**Raw data**
theorem Env.tick_of_not_due (h : e.state ≠ .attack) (hdue : e.expCnt + 1 ≠ e.expPeriod.ticks) :
    e.tick P = { e with expCnt := e.expCnt + 1 } := by
  rw [Env.tick_of_ne_attack h, Env.expTick, if_pos hdue]

theorem Env.tick_of_due_held (h : e.state ≠ .attack) (hdue : e.expCnt + 1 = e.expPeriod.ticks)
    (hheld : e.holdZero = true) : e.tick P = { e with expCnt := 0 } := by
  rw [Env.tick_of_ne_attack h, Env.expTick, if_neg (not_not.2 hdue), if_pos hheld]

theorem Env.tick_of_due_free (h : e.state ≠ .attack) (hdue : e.expCnt + 1 = e.expPeriod.ticks)
    (hfree : e.holdZero = false) : e.tick P = Env.fall P { e with expCnt := 0 } := by
  rw [Env.tick_of_ne_attack h, Env.expTick, if_neg (not_not.2 hdue), hfree, if_neg Bool.false_ne_true]

/-- The fields a falling step may touch are the counter, the hold and the exponential period. -/
theorem Env.fall_eq (P : Params) (e : Env) :
    e.fall P =
      { e with cnt := (e.fall P).cnt, holdZero := (e.fall P).holdZero, expPeriod := (e.fall P).expPeriod } := by
  unfold Env.fall
  split <;> rfl

theorem Env.fall_cnt_toNat (P : Params) (e : Env) :
    (e.fall P).cnt.toNat = if e.floor < e.cnt.toNat then e.cnt.toNat - 1 else e.cnt.toNat := by
  unfold Env.fall
  split
  · next habove => exact BitVec.toNat_sub_of_le (show 1 ≤ e.cnt.toNat by omega)
  · rfl

theorem Env.fall_holdZero (P : Params) (hfree : e.holdZero = false) :
    (e.fall P).holdZero =
      decide ((e.floor < e.cnt.toNat ∧ e.cnt.toNat = 1) ∨ (e.state = .release ∧ e.cnt = 0)) := by
  unfold Env.fall
  split
  · next habove =>
    have hone : e.cnt - 1 = 0 ↔ e.cnt.toNat = 1 := by bv_omega
    have hnz : e.cnt ≠ 0 := by bv_omega
    change holdZeroAfter (e.cnt - 1) e.holdZero = _
    simp only [holdZeroAfter, hone, hfree, habove, hnz, true_and, and_false, or_false]
    rfl
  · next hat =>
    have hzero : e.state = .release → e.cnt = 0 := by
      intro hs
      rw [Env.floor, if_neg (by simp [hs])] at hat
      bv_omega
    change (e.holdZero || decide (e.state = .release)) = _
    simp only [hfree, Bool.false_or, hat, false_and, false_or, and_iff_left_of_imp hzero]

theorem Env.fall_expPeriod (P : Params) (e : Env) :
    (e.fall P).expPeriod =
      if e.floor < e.cnt.toNat then (Env.expUpdate P { e with cnt := e.cnt - 1 }).expPeriod else e.expPeriod := by
  rw [Env.fall, apply_ite Env.expPeriod]

/-- Only ATTACK is left by a tick (41_envelope R150). -/
theorem Env.tick_state_of_ne_attack (h : e.state ≠ .attack) :
    (e.tick P).state = e.state ∧ (e.tick P).ratePeriod = e.ratePeriod := by
  rw [Env.tick_of_ne_attack h, Env.expTick, Env.fall_eq]
  split_ifs <;> exact ⟨rfl, rfl⟩

/-- Outside ATTACK a tick never raises the counter, and never takes it below the floor. -/
theorem Env.tick_cnt_bounds (h : e.state ≠ .attack) :
    (e.tick P).cnt.toNat ≤ e.cnt.toNat ∧ (e.floor ≤ e.cnt.toNat → e.floor ≤ (e.tick P).cnt.toNat) := by
  rw [Env.tick_of_ne_attack h, Env.expTick]
  split_ifs
  · exact ⟨le_refl _, id⟩
  · exact ⟨le_refl _, id⟩
  · rw [Env.fall_cnt_toNat]
    change (if e.floor < e.cnt.toNat then e.cnt.toNat - 1 else e.cnt.toNat) ≤ e.cnt.toNat ∧
      (e.floor ≤ e.cnt.toNat → e.floor ≤ if e.floor < e.cnt.toNat then e.cnt.toNat - 1 else e.cnt.toNat)
    split <;> omega

/-- A held counter stays as it is in a tick outside ATTACK (41_envelope R143). -/
theorem Env.tick_of_held (h : e.state ≠ .attack) (hheld : e.holdZero = true) :
    (e.tick P).holdZero = true ∧ (e.tick P).cnt = e.cnt := by
  by_cases hdue : e.expCnt + 1 = e.expPeriod.ticks
  · rw [Env.tick_of_due_held h hdue hheld]
    exact ⟨hheld, rfl⟩
  · rw [Env.tick_of_not_due h hdue]
    exact ⟨hheld, rfl⟩

/-- A tick in ATTACK below the top stays in ATTACK. -/
theorem Env.tick_state_of_attack (h : e.state = .attack) (hcnt : e.cnt.toNat < 0xFE) :
    (e.tick P).state = .attack := by
  rw [Env.tick_of_attack h, Env.attackStep_of_ne_full (by bv_omega)]
  exact (if_neg (by bv_omega)).trans h

end Envelope

/-! ### The obligations -/

/-- Settles O12: the effect of each write, computed once, is what MOS6581 answers. -/
theorem envelopeWritesSetNibblesAndPeriod : Obligations.EnvelopeWritesSetNibblesAndPeriod := by
  unfold Obligations.EnvelopeWritesSetNibblesAndPeriod
  intro v d s e ad sr tad tsr
  have had : e.writeAttackDecay params d = ad := Env.writeAttackDecay_eq params e d
  have hsr : e.writeSustainRelease params d = sr := Env.writeSustainRelease_eq params e d
  refine voiceWrites_of_apply ?_ ?_
  · rw [State.apply_voiceAddr, State.writeVoice]
    exact congrArg (State.setEnv _ v) had
  · rw [State.apply_voiceAddr, State.writeVoice]
    exact congrArg (State.setEnv _ v) hsr

/-- Settles O38, case by case of the countdown and of the state it leads to. -/
theorem gatePipelineEntersItsState : Obligations.GatePipelineEntersItsState := by
  unfold Obligations.GatePipelineEntersItsState
  refine fun P e => ⟨fun h0 => if_pos h0, fun h2 => Env.pipelineStep_of_pipeCnt_ne_one (by omega),
    fun h1 hnext => ?_, fun h1 hnext => ?_⟩
  · rw [Env.pipelineStep_of_pipeCnt_one h1, hnext]
    rfl
  · rw [Env.pipelineStep_of_pipeCnt_one h1, hnext]
    rfl

/-- Settles O39: a cycle compares the next count with the period after the pipeline step. -/
theorem rateCounterTicksAtThePeriod : Obligations.RateCounterTicksAtThePeriod := by
  unfold Obligations.RateCounterTicksAtThePeriod
  intro P e e1 r
  have hr : rateNext P e1.rateCnt = r := rateNext_eq P e1.rateCnt
  rw [← hr]
  exact ⟨Env.cycle_of_rateNext_ne, Env.cycle_of_rateNext_eq⟩

/-- Settles O40: at the top only the state changes, below it the counter rises, and from 0xFE it reaches the top. -/
theorem attackTick : Obligations.AttackTick := by
  unfold Obligations.AttackTick
  intro P e hs t
  by_cases hfull : e.cnt = 0xFF
  · have ht : t = { e with expCnt := 0, state := .decaySustain, ratePeriod := P.ratePeriod e.decay } :=
      (Env.tick_of_attack hs).trans (Env.attackStep_of_full hfull)
    rw [ht]
    simp [hfull]
  · have ht : t = _ := (Env.tick_of_attack hs).trans (Env.attackStep_of_ne_full hfull)
    have hcnt : (e.cnt + 1).toNat = min (e.cnt.toNat + 1) 0xFF := by
      have hlt : e.cnt.toNat < 0xFF := by bv_omega
      rw [BitVec.toNat_add_of_lt (show e.cnt.toNat + 1 < 2 ^ 8 by omega)]
      exact (Nat.min_eq_left hlt).symm
    rw [ht, if_neg hfull]
    refine ⟨hcnt, rfl, fun hlow => ?_, fun htop => ?_, rfl, rfl, rfl, rfl, rfl, rfl, rfl, rfl, rfl, rfl⟩
    · have hlast : e.cnt ≠ 0xFE := by bv_omega
      exact ⟨(if_neg hlast).trans hs, if_neg hlast⟩
    · have hlast : e.cnt = 0xFE := by bv_omega
      exact ⟨if_pos hlast, if_pos hlast⟩

/-- Settles O41: the three cases of the exponential counter, the last by the falling step. -/
theorem decayAndReleaseTick : Obligations.DecayAndReleaseTick := by
  unfold Obligations.DecayAndReleaseTick
  intro P e hs t due floor
  obtain ⟨hstate, hrate⟩ := Env.tick_state_of_ne_attack (P := P) hs
  refine ⟨Env.tick_of_not_due hs, fun hdue => ?_, Env.tick_of_due_held hs, fun hdue hfree => ?_, hstate, hrate,
    Env.tick_rateCnt P e, Env.tick_attack P e, Env.tick_decay P e, Env.tick_sustain P e, Env.tick_release P e,
    Env.tick_gate P e, Env.tick_pipeCnt P e, Env.tick_pipeNext P e⟩
  · cases hz : e.holdZero with
    | true => exact congrArg Env.expCnt (Env.tick_of_due_held hs hdue hz)
    | false => exact congrArg Env.expCnt ((Env.tick_of_due_free hs hdue hz).trans (Env.fall_eq P _))
  · have ht : t = Env.fall P { e with expCnt := 0 } := Env.tick_of_due_free hs hdue hfree
    rw [ht]
    exact ⟨Env.fall_cnt_toNat P _, Env.fall_holdZero P hfree, Env.fall_expPeriod P _⟩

**What you need to do**
Only the number is wanted: how many lines of these entries contain the string "BitVec"?

**Solution to this exercise**
2